Aku mengantar Melani
Jam berputar tidak terasa semuanya begitu cepat, tadi pagi aku masih di rumah sakit, tapi saat ini aku mengantar Melani meninggalkan rumah.
‘Bukankah ini aneh?’
Iya, karena penyesalan selalu datang belakangan, kalau datangnya duluan namanya pengumuman.
Tapi aku mengantarnya bukan karena mendukungnya untuk pergi meninggalkan rumah.
Tapi Melani bukan tipe wanita yang suka dipaksa-paksa, jika aku membiarkannya jalan sendirian, ini sudah malam aku tidak ingin terjadi apa-apa padanya.
Sebenarnya aku ingin menahannya atau memaksanya untuk jangan pergi, karena aku berhak untuk itu, sebab aku suaminya.
Tapi aku terhalang dengan janji dan kesepakatan yang kami lakukan dulu, tidak ingin memaksakan kehendak pada pasangan.
Ia diam, aku juga diam, kami berdua seperti dua orang asing yang saling canggung.
Kalau ditanya aku sedih , jawabannya aku sangat menyesal, aku ingin menangis memeluknya dan memohon agar jangan pergi.
Tapi aku tidak punya keberanian sebesar itu.
Mungkin aku telah menyakitinya.
Tetapi aku tidak pernah berhenti mencari maaf mulai saat ini, agar ia tau betapa aku Menyesal.
Jalanan lancar karena memang sudah larut malam, bahkan sudah tengah malam jam 24:00.
“Kita ke arah Cibubur Permai iya, bang ke rumah temanku,” kata Melani, matanya menatap layar ponsel miliknya, sibuk berbalas chating dengan seseorang.

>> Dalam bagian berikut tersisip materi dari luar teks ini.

theorem Context.keepsFrom.ne {s : CState} (h : x.keepsFrom st) (h1 : s ≠ st) (h2 : s = .active ∨ s = .atRisk) : x.state ≠ s := by
  rintro rfl
  obtain h | h | h | h := h <;> simp_all

theorem flagWindow_cal (w : Nat) : (flagWindow w m).cal =
    { m.cal with flagged := m.cal.flagged ++ [(w, m.tick.now, roundNE (m.laneD w / hUnit))], wlLast := w } :=
  foldl_keeps Mod.cal _ (fun m _ => impair_cal m 2 w) _ _

theorem loseFlagged_cal (w : Nat) : (loseFlagged w m).cal = { m.cal with lostFlag := m.cal.lostFlag ++ [w] } :=
  foldl_keeps Mod.cal _ (fun m _ => impair_cal m 5 w) _ _

/-! ### Sweeps (R328, R329) -/

theorem driveTo_cal (t : Int) (w : Nat) : (m.driveTo t w).cal = m.cal := cal_of_butWindows (foldl_driveTo_butWindows m t [w])

theorem record_cal (ty origin : Nat) (data : List Byte) : (m.record ty origin data).cal = m.cal := by
  obtain ⟨r, e⟩ := record_changes m ty origin data
  rw [e]

/-- Calibration's part of the module after a sweep. -/
theorem sweepEnd_cal (w : Nat) (lit peak : Bool) : (sweepEnd w lit peak m).cal =
    (let c := { m.cal with
      flagged := m.cal.flagged.filter fun f => f.1 != w, lostFlag := m.cal.lostFlag.filter fun x => x != w
      relock := insertNew w m.cal.relock }
    if confirmed w lit peak then
      { c with laneShift := aput c.laneShift w (aget 0 c.laneShift w + 1), confirmed := c.confirmed + 1 }
    else { c with falses := c.falses + 1 }) := by
  unfold sweepEnd
  dsimp only
  split
  · rw [driveTo_cal, record_cal]
  · rw [driveTo_cal]

end

/-- Settles O46: the guard of each row holds, and its lemma says what the row leaves. -/
theorem loopAndCalibrationRowsComplete : Obligations.LoopAndCalibrationRowsComplete := by
  unfold Obligations.LoopAndCalibrationRowsComplete
  refine ⟨fun s k hr => ?loops, fun s w c u refs taps lit peak => ?calibration⟩
  case loops =>
    intro m l
    exact ⟨fun hc hv hn h8 hh => implausibleHold_holds hr hc hv hn h8 hh,
      fun hi hc h3 => implausibleRelease_releases hr hi hc h3, fun ht hp => traceDone_done hr ht hp⟩
  case calibration =>
    dsimp only [exec, execRefCheck, execCalibrationRun, execCalRunDone, execWrongLaneCheck, execSignatureSweep,
      execWrongLaneTimeout]
    refine ⟨fun hs hr hl ht => ⟨_, happens_holds _ _ s ?reference, rfl, rfl, fun k hk h => refCheck_suspects hl hk h⟩,
      fun hg hi hc => ⟨_, happens_holds _ _ s ?gap, startRun_begins s.cur taps hc⟩, fun x cs b hr hw hd => ?final,
      fun hr hw hl ha hn hwl => ⟨_, happens_holds _ _ s ?lane, ?flagged⟩,
      fun hb hd hf hi hfl hs hc hh => ⟨_, _, happens_holds _ _ s ?sweep, rfl, rfl, rfl, rfl, ?starts⟩,
      ?swept, fun hr hn hs hf => ⟨_, happens_holds _ _ s ?timeout, ?lost⟩⟩
    case reference =>
      simp only [hs, hr, hl, decide_true, Bool.true_and]
      split
      next b e => exact decide_eq_true (ht b e)
      next => rfl
    case gap => simp [hg, hi]
    case final =>
      refine (happens_holds _ _ s ?_).trans (congrArg (fun m => Host.Outcome.next { s with cur := m }) (calDone_final s.cur hw))
      simpa [hr, hw] using hd
    case lane =>
      have clear : (s.cur.cal.flagged.any fun f => f.1 == w) = false :=
        List.any_eq_false.mpr fun f hf e => hn ⟨f, hf, eq_of_beq e⟩
      simp [hr, hw, hl, ha, hwl, clear]
    case flagged =>
      rw [flagWindow_cal]
      refine ⟨⟨_, List.mem_append_right _ (List.mem_singleton_self _), rfl⟩, rfl, fun x hx hxw => ?_⟩
      exact (membersOf_impaired _ w 2 w x hx hxw).ne (by decide) (.inl rfl)
    case sweep => simpa [hb, hd, hf, hi, hs, hc, hh] using hfl
    case starts => exact aget_amod_same ..
    case swept =>
      have unflagged : ∀ f ∈ s.cur.cal.flagged.filter fun f => f.1 != w, f.1 ≠ w := fun f hf => by
        simpa using (List.mem_filter.mp hf).2
      rw [sweepEnd_cal]
      cases confirmed w lit peak
      · exact ⟨unflagged, mem_insertNew w _, rfl, rfl, nofun⟩
      · exact ⟨unflagged, mem_insertNew w _, rfl, rfl, fun _ => (aget_aput ..).trans (if_pos rfl)⟩
    case timeout => simpa [hr, hn, hs] using hf
    case lost =>
      rw [loseFlagged_cal]
      refine ⟨List.mem_append_right _ (List.mem_singleton_self _), fun x hx hxw => ?_⟩
      have keeps := membersOf_impaired _ w 5 w x hx hxw
      exact ⟨keeps.ne (by decide) (.inl rfl), keeps.ne (by decide) (.inr rfl)⟩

“Baiklah,”jawabku singkat.
Hingga tiba di salah satu perumahan mewah di daerah cibubur Permai.
“Kita berhenti disini..”
Belum juga aku sempat bertanya rumah siapa, seseorang sudah menunggunya, seorang wanita mudah menunggu di depan gerbang berpakaian piyama tidur.
Ia melambai ke arah kami.
Aku merasa linglung, bagaimana hanya seperti ini? Otakku membeku serasa berhenti di salah satu titik.
Aku masih suaminya kataku dalam hati, tapi aku hanya berdiam tidak melakukan apa-apa.
“Aku turun iya Bang, hati-hati pulangnya,” Melani membuka pintu mobil mengangkat kopernya.
Jiwaku seakan terbang entah kemana, aku membatu tidak tahu mau melakukan apa.
Aku bahkan tidak menyahut.
Melani menyeret koper miliknya , aku bahkan tidak membantu mengeluarkan kopernya dari bagasi.
Ia masuk kedalam rumah, aku baru sadar saat ia masuk seakan jiwaku yang bergentayangan itu kembali ke ragaku.